Okay that's great and if I could ask you a quick one on capital. You talked about injecting some capital into the subs this year. Is it possible to quantify that and I suppose also tell us whether you think your available capital will be adequate to satisfy those needs or if you'll have external needs for capital beyond that you issued in the first quarter?

Jim Truess

Sure as I mentioned in my prepared remarks for the remainder of the year we're expecting to put down on a net basis $165 million in capital contributions to our health plan. So that's exactly is a combination of we will see -- we will collect some dividends from some of the other health plans that are in more the steady state mode and then those health plans that are growing dramatically particularly Texas and New York. They're going to be net receivers of funds.

So we plan for that I think steps we took last year and the way we built our long-term plan, I think this is all fully anticipated.
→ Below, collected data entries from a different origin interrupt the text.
/-! ### `updConv` -/

@[simp] theorem State.updConv_tb (i : Nat) (f : ConvLinkState → ConvLinkState) : (s.updConv i f).tb = s.tb := rfl
@[simp] theorem State.updConv_acts (i : Nat) (f : ConvLinkState → ConvLinkState) : (s.updConv i f).acts = s.acts := rfl
@[simp] theorem State.updConv_dev (i : Nat) (f : ConvLinkState → ConvLinkState) : (s.updConv i f).dev = s.dev := rfl
@[simp] theorem State.updConv_tenants (i : Nat) (f : ConvLinkState → ConvLinkState) : (s.updConv i f).tenants = s.tenants := rfl
@[simp] theorem State.updConv_chans (i : Nat) (f : ConvLinkState → ConvLinkState) : (s.updConv i f).chans = s.chans := rfl
@[simp] theorem State.updConv_cues (i : Nat) (f : ConvLinkState → ConvLinkState) : (s.updConv i f).cues = s.cues := rfl
@[simp] theorem State.updConv_sh (i : Nat) (f : ConvLinkState → ConvLinkState) : (s.updConv i f).sh = s.sh := rfl
@[simp] theorem State.updConv_eps (i : Nat) (f : ConvLinkState → ConvLinkState) : (s.updConv i f).eps = s.eps := rfl
@[simp] theorem State.updConv_props (i : Nat) (f : ConvLinkState → ConvLinkState) : (s.updConv i f).props = s.props := rfl
@[simp] theorem State.updConv_prot (i : Nat) (f : ConvLinkState → ConvLinkState) : (s.updConv i f).prot = s.prot := rfl
@[simp] theorem State.updConv_devState (i : Nat) (f : ConvLinkState → ConvLinkState) : (s.updConv i f).devState = s.devState := rfl
@[simp] theorem State.updConv_long (i : Nat) (f : ConvLinkState → ConvLinkState) : (s.updConv i f).long = s.long := rfl
@[simp] theorem State.updConv_pinJob (i : Nat) (f : ConvLinkState → ConvLinkState) : (s.updConv i f).pinJob = s.pinJob := rfl
@[simp] theorem State.updConv_cplWrites (i : Nat) (f : ConvLinkState → ConvLinkState) : (s.updConv i f).cplWrites = s.cplWrites := rfl
@[simp] theorem State.updConv_order (i : Nat) (f : ConvLinkState → ConvLinkState) : (s.updConv i f).order = s.order := rfl
@[simp] theorem State.updConv_hp0 (i : Nat) (f : ConvLinkState → ConvLinkState) : (s.updConv i f).hp0 = s.hp0 := rfl
@[simp] theorem State.updConv_hp1 (i : Nat) (f : ConvLinkState → ConvLinkState) : (s.updConv i f).hp1 = s.hp1 := rfl
@[simp] theorem State.updConv_house (i : Nat) (f : ConvLinkState → ConvLinkState) : (s.updConv i f).house = s.house := rfl
@[simp] theorem State.updConv_mem (i : Nat) (f : ConvLinkState → ConvLinkState) : (s.updConv i f).mem = s.mem := rfl
@[simp] theorem State.updConv_guard (i : Nat) (f : ConvLinkState → ConvLinkState) : (s.updConv i f).guard = s.guard := rfl
@[simp] theorem State.updConv_health (i : Nat) (f : ConvLinkState → ConvLinkState) : (s.updConv i f).health = s.health := rfl
@[simp] theorem State.updConv_power (i : Nat) (f : ConvLinkState → ConvLinkState) : (s.updConv i f).power = s.power := rfl
@[simp] theorem State.updConv_boot (i : Nat) (f : ConvLinkState → ConvLinkState) : (s.updConv i f).boot = s.boot := rfl
@[simp] theorem State.updConv_intermission (i : Nat) (f : ConvLinkState → ConvLinkState) : (s.updConv i f).intermission = s.intermission := rfl
@[simp] theorem State.updConv_conv (i : Nat) (f : ConvLinkState → ConvLinkState) : (s.updConv i f).conv = { s.conv with links := s.conv.links.upd (BitVec.ofNat 3 i) f } := rfl
@[simp] theorem State.updConv_tdm (i : Nat) (f : ConvLinkState → ConvLinkState) : (s.updConv i f).tdm = s.tdm := rfl
@[simp] theorem State.updConv_lb (i : Nat) (f : ConvLinkState → ConvLinkState) : (s.updConv i f).lb = s.lb := rfl
@[simp] theorem State.updConv_lbDue (i : Nat) (f : ConvLinkState → ConvLinkState) : (s.updConv i f).lbDue = s.lbDue := rfl
@[simp] theorem State.updConv_lbTurn (i : Nat) (f : ConvLinkState → ConvLinkState) : (s.updConv i f).lbTurn = s.lbTurn := rfl
@[simp] theorem State.updConv_edgeBits (i : Nat) (f : ConvLinkState → ConvLinkState) : (s.updConv i f).edgeBits = s.edgeBits := rfl
@[simp] theorem State.updConv_edgeSignals (i : Nat) (f : ConvLinkState → ConvLinkState) : (s.updConv i f).edgeSignals = s.edgeSignals := rfl
@[simp] theorem State.updConv_dram (i : Nat) (f : ConvLinkState → ConvLinkState) : (s.updConv i f).dram = s.dram := rfl
@[simp] theorem State.updConv_pins (i : Nat) (f : ConvLinkState → ConvLinkState) : (s.updConv i f).pins = s.pins := rfl
@[simp] theorem State.updConv_trace (i : Nat) (f : ConvLinkState → ConvLinkState) : (s.updConv i f).trace = s.trace := rfl
@[simp] theorem State.updConv_jtag (i : Nat) (f : ConvLinkState → ConvLinkState) : (s.updConv i f).jtag = s.jtag := rfl
@[simp] theorem State.updConv_fresh (i : Nat) (f : ConvLinkState → ConvLinkState) : (s.updConv i f).fresh = s.fresh := rfl
@[simp] theorem State.updConv_out (i : Nat) (f : ConvLinkState → ConvLinkState) : (s.updConv i f).out = s.out := rfl
@[simp] theorem State.updConv_pending (i : Nat) (f : ConvLinkState → ConvLinkState) : (s.updConv i f).pending = s.pending := rfl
What we're not planning on accessing external capital this year. We're very well positioned and actually feel very good about our long-term prospects as well. I think here we've spent a certain amount of time on our, at Investor Days, we have some more time to dig in to some of these topics to be able to get deeper and explaining our long-term strategy and plan around our capital. And I think that's, one of the things that's really nice and exciting about our business is we're able to put ourselves on this significant and growth trajectory and be able to fund this while keeping our leverage ratios low and really being able to mange our capital effectively. And that's probably back to what Jim was talking about earlier. This does come from being disciplined about the markets you enter into. When your business is running well, you're generating good cash flow, you could fund the next phase of growth. And so that certainly is something that we think about whether or not we consider what markets we do or don't want to participate in.
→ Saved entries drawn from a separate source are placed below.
theorem State.raiseTenant_kept (s : State) (t : TenantId) (bit : Nat) : Kept s (s.raiseTenant t bit) := by
  unfold State.raiseTenant
  dsimp only
  split
  · exact (s.setIrq_kept t _).trans (State.sendVector_kept _ _ _)
  · exact s.setIrq_kept t _

theorem State.raiseSm_kept (s : State) (bit : Nat) : Kept s (s.raiseSm bit) := by
  unfold State.raiseSm
  split
  · exact s.raiseTenant_kept _ _
  · exact Kept.refl s

theorem State.traceAs_kept (s : State) (cls event : Nat) (t : Option TenantId) (c : Option ChanId) (d : Dword) (x : Tick) (u : Bool) :
    Kept s (s.traceAs cls event t c d x u) := by
  unfold State.traceAs
  dsimp only
  split
  · exact Kept.refl s
  · split
    · exact s.setSuppressed_kept _
    · exact s.setTrace_kept _

theorem State.note_kept (s : State) (cls event : Nat) (t : Option TenantId) (c : Option ChanId) (d : Dword) :
    Kept s (s.note cls event t c d) := s.traceAs_kept _ _ _ _ _ _ _

theorem State.noteChan_kept (s : State) (cls event : Nat) (c : ChanId) (d : Dword) : Kept s (s.noteChan cls event c d) :=
  s.note_kept _ _ _ _ _

theorem State.faultCq_kept (s : State) (t : TenantId) (q : QueueId) (cause : Nat) : Kept s (s.faultCq t q cause) :=
  (((s.setCplWrites_kept _).trans (State.updCq_kept _ t q _)).trans (State.raiseTenant_kept _ _ _)).trans (State.note_kept _ _ _ _ _ _)

theorem State.cplFails_kept (s : State) (w : CplWrite) : Kept s (s.cplFails w).1 := by
  unfold State.cplFails
  split
  · exact Kept.refl s
  · exact s.faultCq_kept _ _ _

theorem State.sendHostWrite_kept (s : State) (p : HostPort) (a : Addr) (bytes : List Byte) : Kept s (s.sendHostWrite p a bytes) :=
  s.emit_kept _

/-- The issue of a completion write stores or sends it, with its vectors where it needs no answer, and changes nothing else. -/
theorem State.issueCpl_kept (s : State) (w : CplWrite) : Kept s (s.issueCpl w).1 := by
  unfold State.issueCpl
  dsimp only
  split
  · split
    · split
      · exact (s.sendHostWrite_kept _ _ _).trans (State.sendVectors_kept _ _ _)
      · exact s.sendHostWrite_kept _ _ _
    · exact s.cplFails_kept _
  · split
    · exact (s.wingWrite_kept _ _).trans (State.sendVectors_kept _ _ _)
    · exact Kept.refl s

theorem State.writeCompletion_kept (s : State) (t : TenantId) (q : QueueId) (a : Addr) (bytes vs : List Byte) (c : Option ChanId) :
    Kept s (s.writeCompletion t q a bytes vs c) := by
  unfold State.writeCompletion
  dsimp only
  split
  · exact s.setCplWrites_kept _
  · have h := s.issueCpl_kept { tenant := t, cq := q, addr := a, bytes := bytes, vectors := vs, chan := c }
    split
    · next e => rw [e] at h; exact h.trans (State.setCplWrites_kept _ _)
    · next e => rw [e] at h; exact h

theorem State.putCompletion_kept (s : State) (t : TenantId) (q : QueueId) (d : DueCompletion) : Kept s (s.putCompletion t q d) := by
  unfold State.putCompletion
  dsimp only
  split
  · exact s.faultCq_kept _ _ _
  · exact (s.updCq_kept _ _ _).trans (State.writeCompletion_kept _ _ _ _ _ _ _)

theorem State.postCq_kept (s : State) (t : TenantId) (q : QueueId) (d : DueCompletion) : Kept s (s.postCq t q d) := by
  unfold State.postCq
  dsimp only
  split
  · exact Kept.refl s
  · split
    · exact s.putCompletion_kept _ _ _
    · split
      · exact s.updCq_kept _ _ _
      · exact (((s.updCq_kept _ _ _).trans (State.sendVector_kept _ _ _)).trans (State.raiseTenant_kept _ _ _)).trans (State.note_kept _ _ _ _ _ _)

theorem State.adminFault_kept (s : State) (t : TenantId) : Kept s (s.adminFault t) := by
  unfold State.adminFault
  split
  · exact Kept.refl s
  · split
    · exact Kept.refl s
    · exact (s.updAdminSq_kept _ _).trans (State.postCq_kept _ _ _ _)

theorem State.complete_kept (s : State) (r : CmdRef) (op : Byte) (a : Reply) (result : List Byte) : Kept s (s.complete r op a result) := by
  unfold State.complete
  extract_lets s1
  have h : Kept s s1 := by
    simp only [s1]
    split
    · exact Kept.refl s
    · split
      · exact Kept.refl s
      · exact s.note_kept _ _ _ _ _
  split
  · exact h.trans (State.setHouse_kept _ _)
  · exact ((h.trans (State.updTenant_kept _ _ _ ⟨fun _ _ => rfl, rfl, fun _ _ => rfl, rfl, rfl, rfl, rfl⟩)).trans
      (State.postCq_kept _ _ _ _)).trans (State.adminFault_kept _ _)

theorem State.answer_kept (s : State) (c : Cmd) (r : Reply) : Kept s (s.answer c r) := s.complete_kept _ _ _ _

theorem State.takeOff_kept (s : State) (p : Packet) : Kept s (s.takeOff p) := by
  unfold State.takeOff
  dsimp only
  split
  · exact s.setHouse_kept _
  · exact (s.updAdminSq_kept _ _).trans (State.updTenant_kept _ _ _ ⟨fun _ _ => rfl, rfl, fun _ _ => rfl, rfl, rfl, rfl, rfl⟩)

/-! ### A command row -/

/-- A packet that passes its checks runs on the state in which it is taken. -/
theorem serve_runs {spec : CmdSpec} {checks : Cmd → State → Checks} {run : Cmd → State → State} {p : Packet} {s : State}
    (h : Serves spec checks p s) : serve spec checks run p s = .next (run (s.cmdOf p) (s.takeOff p)) := by
  unfold serve
  simp [h.taken, h.opcode, h.passes]

/-! ### Scripts -/

/-- Two changes of one channel are one. -/
theorem updChan_updChan (s : State) (c : ChanId) (f g : Chan → Chan) :
    (s.updChan c f).updChan c g = s.updChan c fun n => g (f n) := by
  simp [State.updChan]

/-- A change of a channel is seen in that channel. -/
theorem updChan_chan_same (s : State) (c : ChanId) (f : Chan → Chan) : (s.updChan c f).chan c = f (s.chan c) := by
  simp [State.updChan, State.chan]

/-- A script instruction that executes has its effect, and the channel then acts. -/
theorem scriptRow_runs {s : State} {c : ChanId} {op : ScriptOp} {i : Insn} {check : Chan → Insn → InsnCheck} {run : Insn → State → State}
    (h : Executes s c op i (check (s.chan c) i)) : s.scriptRow c op check run = (run i s).go [c] := by
  unfold State.scriptRow
  simp only [h.ready, h.held, h.kind, h.curtain, h.passes]
  rcases h.spin with h3 | h3
  · simp; intro h4; omega
  · simp [h3]

end Sys2Proof.Machine
end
Dave Windley - Jefferies & Company

Thank you very much.

Jim Truess

Thank you.

Operator

I will now turn the call back to Mr. Carlson.

Jim Carlson

Well, thank you all for joining us this morning. We are obviously pleased with the start to your year. I think and some of our colleagues listen to these calls as well. I want to give them a due credit for fairly being focused on some important execution to deliver both this year for us. We are really excited about the future that we see. We think that there are plenty ways to grow the business profitability as we go forward. And it's just 90 days we got more work to do. And we will talk to you in other 90 days. Thanks.

Operator

This concludes today's conference call. You many now disconnect.